Grant Thornton Shares a Dozen Tax Tips for Those Preparing Their 2013 Tax Returns This Tax Season

TORONTO--()--It’s tax time again. If you owe tax, you must file your 2013 tax return before midnight on April 30, 2014 or risk unnecessary penalties. That means that now is the time to look into ways to lighten your tax burden.

“Nobody wants to pay more than they have to in taxes. Take some time to learn about the tax savings opportunities available to you before you file your taxes this year,” says Keith MacIntyre, national tax leader for the accounting firm Grant Thornton LLP.

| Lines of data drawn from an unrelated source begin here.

-- ==== Sys2Proof/Laws/State.lean ====
section
/-! SUPPORT. What each named update of the state does to each field: one lemma a field and an update, so that no later
proof unfolds an update. -/

namespace Sys2Proof.Machine

@[simp] theorem advanceTo_phase (c : Cursor) (s : State) : (advanceTo c s).phase = s.phase := rfl
@[simp] theorem advanceTo_ctrlRaw (c : Cursor) (s : State) : (advanceTo c s).ctrlRaw = s.ctrlRaw := rfl
@[simp] theorem advanceTo_ctrlIrqEn (c : Cursor) (s : State) : (advanceTo c s).ctrlIrqEn = s.ctrlIrqEn := rfl
@[simp] theorem advanceTo_modeRaw (c : Cursor) (s : State) : (advanceTo c s).modeRaw = s.modeRaw := rfl
@[simp] theorem advanceTo_ip (c : Cursor) (s : State) : (advanceTo c s).ip = s.ip + (pulledBytes s c).length := rfl
@[simp] theorem advanceTo_bitbuf (c : Cursor) (s : State) : (advanceTo c s).bitbuf = c.bitbuf := rfl
@[simp] theorem advanceTo_bitpos (c : Cursor) (s : State) : (advanceTo c s).bitpos = c.bitpos := rfl
@[simp] theorem advanceTo_bfinal (c : Cursor) (s : State) : (advanceTo c s).bfinal = s.bfinal := rfl
@[simp] theorem advanceTo_btype (c : Cursor) (s : State) : (advanceTo c s).btype = s.btype := rfl
@[simp] theorem advanceTo_tblFixed (c : Cursor) (s : State) : (advanceTo c s).tblFixed = s.tblFixed := rfl
@[simp] theorem advanceTo_storedRem (c : Cursor) (s : State) : (advanceTo c s).storedRem = s.storedRem := rfl
@[simp] theorem advanceTo_xlenRem (c : Cursor) (s : State) : (advanceTo c s).xlenRem = s.xlenRem := rfl
@[simp] theorem advanceTo_hlit (c : Cursor) (s : State) : (advanceTo c s).hlit = s.hlit := rfl
@[simp] theorem advanceTo_hdist (c : Cursor) (s : State) : (advanceTo c s).hdist = s.hdist := rfl
@[simp] theorem advanceTo_hclen (c : Cursor) (s : State) : (advanceTo c s).hclen = s.hclen := rfl
@[simp] theorem advanceTo_clLens (c : Cursor) (s : State) : (advanceTo c s).clLens = s.clLens := rfl
@[simp] theorem advanceTo_lens (c : Cursor) (s : State) : (advanceTo c s).lens = s.lens := rfl
@[simp] theorem advanceTo_idx (c : Cursor) (s : State) : (advanceTo c s).idx = s.idx := rfl
@[simp] theorem advanceTo_copyLen (c : Cursor) (s : State) : (advanceTo c s).copyLen = s.copyLen := rfl
@[simp] theorem advanceTo_copyDist (c : Cursor) (s : State) : (advanceTo c s).copyDist = s.copyDist := rfl
@[simp] theorem advanceTo_window (c : Cursor) (s : State) : (advanceTo c s).window = s.window := rfl
@[simp] theorem advanceTo_wpos (c : Cursor) (s : State) : (advanceTo c s).wpos = s.wpos := rfl
@[simp] theorem advanceTo_hist (c : Cursor) (s : State) : (advanceTo c s).hist = s.hist := rfl
@[simp] theorem advanceTo_crc (c : Cursor) (s : State) : (advanceTo c s).crc = s.crc := rfl
@[simp] theorem advanceTo_isize (c : Cursor) (s : State) : (advanceTo c s).isize = s.isize := rfl
@[simp] theorem advanceTo_hcrcAcc (c : Cursor) (s : State) : (advanceTo c s).hcrcAcc = if headerCrcPhase s.phase then (pulledBytes s c).foldl crcStep s.hcrcAcc else s.hcrcAcc := rfl
@[simp] theorem advanceTo_hdrCm (c : Cursor) (s : State) : (advanceTo c s).hdrCm = s.hdrCm := rfl
@[simp] theorem advanceTo_hdrFlg (c : Cursor) (s : State) : (advanceTo c s).hdrFlg = s.hdrFlg := rfl
@[simp] theorem advanceTo_hdrMtime (c : Cursor) (s : State) : (advanceTo c s).hdrMtime = s.hdrMtime := rfl
@[simp] theorem advanceTo_hdrXfl (c : Cursor) (s : State) : (advanceTo c s).hdrXfl = s.hdrXfl := rfl
@[simp] theorem advanceTo_hdrOs (c : Cursor) (s : State) : (advanceTo c s).hdrOs = s.hdrOs := rfl
@[simp] theorem advanceTo_hcrcField (c : Cursor) (s : State) : (advanceTo c s).hcrcField = s.hcrcField := rfl
@[simp] theorem advanceTo_hcrcCalc (c : Cursor) (s : State) : (advanceTo c s).hcrcCalc = s.hcrcCalc := rfl
@[simp] theorem advanceTo_trlCrc (c : Cursor) (s : State) : (advanceTo c s).trlCrc = s.trlCrc := rfl
@[simp] theorem advanceTo_trlIsize (c : Cursor) (s : State) : (advanceTo c s).trlIsize = s.trlIsize := rfl
@[simp] theorem advanceTo_errCode (c : Cursor) (s : State) : (advanceTo c s).errCode = s.errCode := rfl
@[simp] theorem advanceTo_errDetail (c : Cursor) (s : State) : (advanceTo c s).errDetail = s.errDetail := rfl
@[simp] theorem advanceTo_errOrigin (c : Cursor) (s : State) : (advanceTo c s).errOrigin = s.errOrigin := rfl
@[simp] theorem advanceTo_warnHcrc (c : Cursor) (s : State) : (advanceTo c s).warnHcrc = s.warnHcrc := rfl
@[simp] theorem advanceTo_warnFlg (c : Cursor) (s : State) : (advanceTo c s).warnFlg = s.warnFlg := rfl
@[simp] theorem advanceTo_inBytes (c : Cursor) (s : State) : (advanceTo c s).inBytes = s.inBytes := rfl
@[simp] theorem advanceTo_inEnd (c : Cursor) (s : State) : (advanceTo c s).inEnd = s.inEnd := rfl
@[simp] theorem advanceTo_outBytes (c : Cursor) (s : State) : (advanceTo c s).outBytes = s.outBytes := rfl
@[simp] theorem advanceTo_outReady (c : Cursor) (s : State) : (advanceTo c s).outReady = s.outReady := rfl
@[simp] theorem advanceTo_regRdata (c : Cursor) (s : State) : (advanceTo c s).regRdata = s.regRdata := rfl
@[simp] theorem advanceTo_matchLen (c : Cursor) (s : State) : (advanceTo c s).matchLen = s.matchLen := rfl
@[simp] theorem advanceTo_inFlow (c : Cursor) (s : State) : (advanceTo c s).inFlow = s.inFlow := rfl
@[simp] theorem advanceTo_draws (c : Cursor) (s : State) : (advanceTo c s).draws = s.draws := rfl
@[simp] theorem advanceTo_wEpoch (c : Cursor) (s : State) : (advanceTo c s).wEpoch = s.wEpoch := rfl
@[simp] theorem advanceTo_agenda (c : Cursor) (s : State) : (advanceTo c s).agenda = s.agenda := rfl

To help you out, Grant Thornton has shared a dozen tips that might help you save money this year, as well as some other tax matters you should be aware of:

File your tax return and pay your taxes on time: To avoid interest and penalties, any income tax you owe should be paid by no later than April 30. If you are self-employed, you have until June 15 to file your income tax return, but any taxes owing must still be paid by April 30.

Review your tax strategy if you’re getting a refund: Although you may look forward to receiving a tax refund, it’s not always good planning to get one. If you get a refund, it means the government has been holding your money without paying you interest, sometimes for many months. If you’re getting a refund this year, you may be able to apply to the CRA to obtain permission to have your source withholdings reduced.

Children’s fitness and arts credits: If you have children under the age of 16 at the beginning of the year, you may claim a tax credit of up to $500 for eligible fitness expenses paid for each of your eligible children. Up to another $500 can be claimed for eligible arts expenses. If you have a disabled child, the age threshold is extended to 18 years and the maximum credit is increased to $1,000.

Claiming after-school programs as child care: After-school programs for your child can qualify as an eligible childcare expense if it allows you to work. For example, if you would need to arrange care for your daughter if she wasn’t in an after-school gymnastics program, this may be claimed as a childcare expense. A program that qualifies for the children's fitness or arts tax credit can be eligible for the child care expense deduction. However, you can’t claim a childcare expense and a fitness or arts credit for the same payment. You must first claim the allowable amount for purposes of the child care expenses deduction, and then any remaining balance may be used for the children's fitness or arts credit.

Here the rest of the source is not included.